Settlement Agreement
File No. 201755
IN THE MATTER OF A SETTLEMENT HEARING
PURSUANT TO SECTION 24.4 OF BY-LAW NO. 1 OF
THE MUTUAL FUND DEALERS ASSOCIATION OF CANADA
Re: Jeffery John Burchill
SETTLEMENT AGREEMENT
I. INTRODUCTION
- Staff of the Mutual Fund Dealers Association of Canada (“Staff”) and the Respondent, Jeffery John Burchill (“Respondent”), consent and agree to settlement of this matter by way of this agreement (“Settlement Agreement”).
- Staff conducted an investigation of the Respondent’s activities which disclosed activity for which the Respondent could be penalized on the exercise of the discretion of the Hearing Panel pursuant to s. 24.1 of By-law No. 1.

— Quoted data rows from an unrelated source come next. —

/-- The packet is in sequence within its message (Table 9-3 step 6), and has the length its opcode asks for. -/
def inSequence (q : Qp) (p : RocePkt) : Bool :=
  let n := p.data.length
  let m := mtuOf q
  let sized := if [0, 1, 6, 7].contains p.op then n == m else if [2, 3, 8, 9].contains p.op then decide (1 ≤ n) && decide (n ≤ m) else decide (n ≤ m)
  if isSendOp p.op || isWriteOp p.op then
    sized && (match q.inMsg with
      | none => opStarts p.op
      | some i => !opStarts p.op && i.write == isWriteOp p.op)
  else (p.op == 0xC || (opAtomic p.op && p.va % 8 == 0)) && q.inMsg.isNone

/-- A SEND packet (steps 7 and 8, and the local checks of R339). -/
def execSendPkt (s : State) (n : Nat) (q : Qp) (p : RocePkt) : State :=
  let got := q.inMsg.elim 0 (·.got)
  match q.recvs with
  | [] => reply s n p.psn (0x20 + q.minRnr % 32)
  | w :: _ =>
    if w.len < got + p.data.length then failRecv s n p.psn nakInvalid 0x06 (b2n (opImm p.op)) (b2n p.solicited)
    else
      let r : State × Nat := if p.data.isEmpty then (s, 0)
        else match mrAccess s q.own q.pd w.lkey (some 0) (w.laddr + got) p.data.length with
          | none => (s, 0x02)
          | some m => mrWrite s (qpTile q) m (w.laddr + got) p.data
      if r.2 ≠ 0 then failRecv r.1 n p.psn nakOper r.2 (b2n (opImm p.op)) (b2n p.solicited)
      else
        let g := got + p.data.length
        let s1 := r.1.modQp n (fun q => { q with inMsg := if opEnds p.op then none else some { write := false, got := g } })
        accept (if opEnds p.op then finishRecv s1 n p g else s1) n p 1 (opEnds p.op)

/-- The communicator and node that a queue pair serves (R226). -/
def commOfQp (s : State) (n : Nat) (q : Qp) : Option (Nat × Nat) :=
  match q.bound with
  | none => none
  | some m => match oget s.fw.comms m with
    | none => none
    | some c => ((List.range c.peers.length).find? (fun i => i != c.nodeIndex && (lget c.peers i (0, 0, 0)).1 == n)).map (fun i => (m, i))

/-- A notifying put has arrived from a node (R220). -/
def notePut (s : State) (m node bytes : Nat) : State :=
  { s with fw := { s.fw with comms := omod s.fw.comms m (fun c => { c with arrived := mset c.arrived node (mget c.arrived node 0 + bytes) 0 }) } }

/-- A WRITE packet (steps 7, 9, 10 and 11). A put of a collective program that notifies is a WRITE_IMM, which uses no
posted receive (R220, R226). -/
def execWritePkt (s : State) (n : Nat) (q : Qp) (p : RocePkt) : State :=
  let i : InMsg := match q.inMsg with
    | some i => i
    | none => { write := true, va := p.va, rkey := p.rkey, left := p.len }
  let k := p.data.length
  if opImm p.op && q.recvs.isEmpty && (commOfQp s n q).isNone then reply s n p.psn (0x20 + q.minRnr % 32)
  else if i.left < k ∨ (opEnds p.op = true ∧ i.left ≠ k) then refuse s n p.psn nakInvalid 0x06
  else
    let need := if opStarts p.op then p.len else k
    let r : State × Nat × Nat := if need = 0 then (s, 0, 0)
      else match mrAccess s q.own q.pd i.rkey (some 2) (i.va + i.got) need with
        | none => (s.modRtile (qpTile q) (fun x => { x with protFail := satAdd 32 x.protFail 1 }), 0x02, nakAccess)
        | some m =>
          let w := mrWrite s (qpTile q) m (i.va + i.got) p.data
          (w.1, w.2, nakOper)
    if r.2.1 ≠ 0 then refuse r.1 n p.psn r.2.2 r.2.1
    else
      let s1 := r.1.modQp n (fun q => { q with inMsg := if opEnds p.op then none else some { i with left := i.left - k, got := i.got + k } })
      accept (if !opImm p.op then s1 else match commOfQp s n q with
        | some (m, node) => notePut s1 m node (i.got + k)
        | none => finishRecv s1 n p (i.got + k)) n p 1 (opEnds p.op)

/-- Response packets of a READ of `len` bytes from a PSN on. -/
def readResponses (q : Qp) (psn : Nat) (bs : List Byte) : List RocePkt :=
  let m := mtuOf q
  let k := packetsFor q bs.length
  (List.range k).map (fun i =>
    { op := if k = 1 then 0x10 else if i = 0 then 0xD else if i + 1 = k then 0xF else 0xE, destQp := q.destQp,
      psn := inc24 psn i, syndrome := ackSyn, msn := q.msn, data := sliceB bs (m * i) m })

/-- A READ request: the region is read as it stands, and the responses are returned (R327, R328, R340). -/
def execReadPkt (s : State) (n : Nat) (q : Qp) (p : RocePkt) (host : HRead) (dup : Bool) : State :=
  let r : State × Nat × Nat × List Byte := if p.len = 0 then (s, 0, 0, [])
    else match mrAccess s q.own q.pd p.rkey (some 1) p.va p.len with
      | none => (s.modRtile (qpTile q) (fun x => { x with protFail := satAdd 32 x.protFail 1 }), 0x02, nakAccess, [])
      | some m =>
        let x := mrRead s (qpTile q) m p.va p.len host
        (x.1, x.2.1, nakOper, x.2.2)
  if r.2.1 ≠ 0 then refuse r.1 n p.psn r.2.2.1 r.2.1
  else
    let s1 := if dup then r.1 else r.1.modQp n (fun q => { q with epsn := inc24 q.epsn (packetsFor q p.len), gapNak := false, msn := inc24 q.msn 1 })
    xmit s1 n q (readResponses { q with msn := if dup then q.msn else inc24 q.msn 1 } p.psn r.2.2.2)

/-- The answer to an atomic. -/
def atomicReply (s : State) (n : Nat) (q : Qp) (psn v : Nat) : State :=
  xmit s n q [{ op := 0x12, destQp := q.destQp, psn := psn, syndrome := ackSyn, msn := q.msn, orig := v }]

/-- A compare-and-swap or fetch-and-add on 8 bytes; its result is saved for duplicates (R327, R328). -/
def execAtomicPkt (s : State) (n : Nat) (q : Qp) (p : RocePkt) (host : HRead) : State :=
  match mrAccess s q.own q.pd p.rkey (some 3) p.va 8 with
  | none => refuse (s.modRtile (qpTile q) (fun x => { x with protFail := satAdd 32 x.protFail 1 })) n p.psn nakAccess 0x02
  | some m =>
    let x := mrRead s (qpTile q) m p.va 8 host
    if x.2.1 ≠ 0 then refuse x.1 n p.psn nakOper x.2.1
    else
      let v := leNat x.2.2
      let w : State × Nat := if p.op = 0x13 then (if v = p.cmp then mrWrite x.1 (qpTile q) m p.va (natLE 8 p.swap) else (x.1, 0))
        else mrWrite x.1 (qpTile q) m p.va (natLE 8 ((v + p.swap) % 2 ^ 64))
      if w.2 ≠ 0 then refuse w.1 n p.psn nakOper w.2
      else
        let s1 := w.1.modQp n (fun q => { q with epsn := inc24 q.epsn 1, gapNak := false, msn := inc24 q.msn 1, saved := ((p.psn, v) :: q.saved).take 16 })
        atomicReply s1 n { q with msn := inc24 q.msn 1 } p.psn v

/-- A duplicate request (R328, R329): no committed write is executed again. -/
def duplicate (s : State) (n : Nat) (q : Qp) (p : RocePkt) (host : HRead) : State :=
  if p.op = 0xC then execReadPkt s n q p host true
  else if opAtomic p.op then
    match q.saved.find? (fun v => v.1 == p.psn) with
    | some v => atomicReply s n q p.psn v.2
    | none => refuse s n p.psn nakInvalid 0x06
  else reply (s.modRtile (qpTile q) (fun x => { x with dupAck := satAdd 32 x.dupAck 1 })) n (q.epsn + 2 ^ 24 - 1) ackSyn

/-- Steps 4 to 11 of Table 9-3. -/
def respond (s : State) (n : Nat) (q : Qp) (p : RocePkt) (host : HRead) : State :=
  if psnBefore p.psn q.epsn then duplicate s n q p host
  else if p.psn ≠ q.epsn then
    if q.gapNak then s else reply (s.modQp n (fun q => { q with gapNak := true })) n q.epsn nakSeq
  else if !inSequence q p then refuse s n p.psn nakInvalid 0x06
  else if isSendOp p.op then execSendPkt s n q p
  else if isWriteOp p.op then execWritePkt s n q p
  else if p.op = 0xC then execReadPkt s n q p host false
  else execAtomicPkt s n q p host
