/-- The work placed on a CLOSING tile has ended (R530, R531). -/
def drainedTile (s : State) (d : Nat) : Bool :=
  let u := unitOf d
  match u.1 with
  | .mov => !s.kv.plans.any (fun q => q.2.moves.any (fun m => m.mov == d && moveActive m))
  | .sum => (ctxsOn s u.2).isEmpty
  | .sto => !s.sto.ctrls.any (fun p => p.2.tile == some u.2 && p.2.cmds.any (fun m => m.sq != 0))
  | .ctl => (List.range 16).all (fun i => (s.core (16 * u.2 + i)).st == .off)
  | _ => true

/-- A tile stops taking work: the new steering leaves it out, and a CTL tile's cores hand their ring pairs over (R531). -/
def closeTile (s : State) (d : Nat) (a : DomAct) : State :=
  let u := unitOf d
  let s1 := s.modDom d (fun k => { k with service := 2, act := some { a with step := .drain, since := s.vcycle } })
  match u.1 with
  | .sum => cvAbortSum s1 u.2
  | .sealing => repin s1 u.2
  | .sto => settleSto ((s1.sto.ctrls.filter (fun p => p.2.tile == some u.2)).foldl (fun s p => replace s p.1) s1)
  | .ctl => (List.range 16).foldl (fun s i =>
      let c := 16 * u.2 + i
      match (s.core c).st with
      | .running => askDrain s c
      | .draining => s
      | .off => s
      | _ => settleProg ((moveLaunches (moveComms (passRings (breakLocks s c) c).1 c) c).modCore c (fun k => { k with st := .off, act := .stopped, launches := [] }))) s1
  | _ => s1

/-! ### UNIT_SHUTTER and UNIT_REOPEN (R530 to R533, R544) -/

/-- The shutter of a domain, once it does not wait for a reopen. -/
def shutter (s : State) (r d target : Nat) (ref : Option DRef) : CmdRes :=
  let k := s.dom d
  if k.power = 3 ∨ k.act.isSome = true ∨ (k.power = 2 ∧ k.service ≠ 1) then refused s d 1 target
  else if k.power = 2 ∧ leaveCode s d ref ≠ 0 then refused s d (leaveCode s d ref) target
  else if !domRole s r d then refused s d 5 target
  else if k.power ≠ 2 then later (endShutter s d target ref)
  else
    let a : DomAct := { target := target, prev := 2, ref := ref }
    if drains (unitOf d).1 then later (closeTile s d a) else later (beginMove s d a)

def unitShutter (r fs : Nat) (ref : DRef) (s : State) : CmdRes :=
  let d := fld fs 64 7
  let t := fld fs 71 2
  if 108 ≤ d ∨ (t ≠ 1 ∧ t ≠ 2) then bad s 0x06
  else exclusive s r 0x41 d t (fun s =>
    let target := if t = 1 then 1 else 0
    if (s.dom d).act.any (·.reopen) then later (s.modDom d (fun k => { k with waiting := k.waiting ++ [(ref, target)] }))
    else shutter s r d target (some ref))

def execUnitShutter (fn ring : Nat) (s : State) : Host.Outcome State Fault Refusal :=
  .next (inRankOrder fn ring (fun s => onDesc s fn ring 0x41 0x01 (fun d ref s => unitShutter fn d ref s)) s)

/-- Shutters that waited for a reopen run (R533). -/
def runWaiting (s : State) (d : Nat) : State :=
  (s.dom d).waiting.foldl (fun s w =>
    match shutter s w.1.fn d w.2 (some w.1) with
    | (s1, some (st, res, spec)) => finish s1 w.1 st res spec
    | (s1, none) => s1) (s.modDom d (fun k => { k with waiting := [] }))

/-- A tile that is CLOSING returns to service (R533). -/
def unclose (s : State) (d : Nat) (a : DomAct) : State :=
  let u := unitOf d
  let s1 := s.modDom d (fun k => { k with service := 1, act := none })
  let s2 := match u.1 with
    | .sealing => joinSteer s1 u.2
    | .sto => settleSto s1
    | .ctl => (List.range 16).foldl (fun s i =>
        let c := 16 * u.2 + i
        if (s.core c).st = .draining then (keeperWord (keeperWord s c 2) c 0).modCore c (fun k => { k with st := .running })
        else if (s.core c).st = .off then s.modCore c (fun k => { freshCore s c k with st := .running })
        else s) s1
    | _ => s1
  match a.ref with | some x => finish s2 x 0x08 0 0 | none => s2

/-- UNIT_REOPEN of a domain at a temperature, °C (R532, R533). -/
def unitReopen (r fs temp : Nat) (ref : DRef) (s : State) : CmdRes :=
  let d := fld fs 64 7
  if 108 ≤ d ∨ fld fs 71 2 ≠ 0 then bad s 0x06
  else exclusive s r 0x41 d 3 (fun s =>
    let k := s.dom d
    match k.act with
    | some a =>
      if a.step = .drain ∧ domRole s r d = true then okR (unclose s d a) k.gen
      else refused s d (if domRole s r d then 1 else 5) 2
    | none =>
      if k.power = 2 then bad s 0x82
      else if tempLimit s d ≤ temp + 5 then refused s d 3 2
      else if enterCode s d ≠ 0 then refused s d (enterCode s d) 2
      else if !domRole s r d then refused s d 5 2
      else if !railsUp s d then refused s d 2 2
      else later (beginMove s d { reopen := true, target := 2, prev := k.power, ref := some ref }))

def execUnitReopen (fn ring temp : Nat) (s : State) : Host.Outcome State Fault Refusal :=
  .next (inRankOrder fn ring (fun s => onDesc s fn ring 0x41 0x02 (fun d ref s => unitReopen fn d temp ref s)) s)

/-- The last work of a CLOSING tile has ended: it writes back and enters the target state (R526, R530). -/
def doDrainComplete (d : Nat) (s : State) : State :=
  match (s.dom d).act with
  | none => s
  | some a => if a.step = .drain ∧ drainedTile s d = true then beginMove s d a else s

def execShutterDrainComplete (domain : Nat) (s : State) : Host.Outcome State Fault Refusal := .next (doDrainComplete domain s)

/-- 100 ms into the hand-off of a CTL tile: the shutter fails with code 1 (R531). -/
def doHandoffBound (d : Nat) (s : State) : State :=
  match (s.dom d).act with
  | none => s
  | some a =>
    if a.step ≠ .drain ∨ (unitOf d).1 ≠ .ctl ∨ drainedTile s d = true then s
    else
      let s1 := advanceTo s (a.since + 100 * msCycles)
      let s2 := (List.range 16).foldl (fun s i =>
        let c := 16 * (unitOf d).2 + i
        if (s.core c).st = .draining then (keeperWord s c 2).modCore c (fun k => { k with st := .running }) else s) s1
      abortEntry s2 d 1 a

II. JOINT SETTLEMENT RECOMMENDATION
- Staff and the Respondent jointly recommend that the Hearing Panel accept the Settlement Agreement.
- The Respondent admits to the following violations of the By-laws, Rules or Policies of the MFDA:
- between October 2003 and February 2015, the Respondent obtained, possessed, and used to process transactions, 222 pre-signed account forms in respect of 92 clients, contrary to MFDA Rule 2.1.1.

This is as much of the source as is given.